**Working data**:
-- ==== Sys2Proof/Machine/State.lean ====
section
/-! DEFINITION. Everything the manual gives the part, block by block (the table of 00_scope.md 1.2), the
reasons a step can stop, and the part right after a full reset at power-on. -/

namespace Sys2Proof.Machine

/-- Records by number, in one canonical form: numbers strictly rising. A number that is not listed has
the record the manual gives for "nothing there" (a VACANT entry, a FREE slot, no part queued, ...). -/
abbrev Table (α : Type) := List (Nat × α)

/-! ### Segment catalogue (chapters 1 and 2) -/

/-- A defect placement: anchor row, anchor column, stamp code (R4, R5). -/
structure Placement where
  row : Nat
  col : Nat
  stamp : Nat
  deriving DecidableEq, Repr

/-- A version: the fields of R4. DEFECT COUNT is the length of the defect list. -/
structure Version where
  rows : Nat
  cols : Nat
  originX : Nat
  originY : Nat
  colStepX : Int
  colStepY : Int
  rowStepX : Int
  rowStepY : Int
  bias : Nat
  gain : Nat
  flat : List Nat
  saturation : Nat
  weight : Nat
  defects : List Placement
  deriving DecidableEq, Repr

/-- An installed version and the epoch it is tagged with (R1, R26). -/
structure Installed where
  version : Version
  epoch : Nat
  deriving DecidableEq, Repr

/-- A staged change (R1): absent is `none`. -/
inductive Staged where
  | version (v : Version)
  | retirement
  deriving DecidableEq, Repr

/-- The states of an entry that is not VACANT (R1). -/
inductive EntryState where
  | pending
  | live
  | retiring
  deriving DecidableEq, Repr

/-- An in-flight marker: a strip port and a buffer (R17). -/
structure Marker where
  port : Fin 4
  buffer : Fin 2
  deriving DecidableEq, Repr

/-- A catalogue entry that is not VACANT (R1). -/
structure Entry where
  seg : Nat
  state : EntryState
  installed : List Installed
  staged : Option Staged
  suspect : Bool
  broken : Nat
  marker : Option Marker
  member : Bool
  deriving DecidableEq, Repr

/-- The staging record (R6): each field present or absent, the placements by position 0..15. -/
structure Staging where
  rows : Option Nat
  cols : Option Nat
  originX : Option Nat
  originY : Option Nat
  colStepX : Option Int
  colStepY : Option Int
  rowStepX : Option Int
  rowStepY : Option Int
  bias : Option Nat
  gain : Option Nat
  flat : Option (List Nat)
  saturation : Option Nat
  weight : Option Nat
  defectCount : Option Nat
  defects : Table Placement
  deriving DecidableEq, Repr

**Work order**:
Scan the entries above and copy each line where "EntryState" occurs.

**Task output**:
inductive EntryState where
  state : EntryState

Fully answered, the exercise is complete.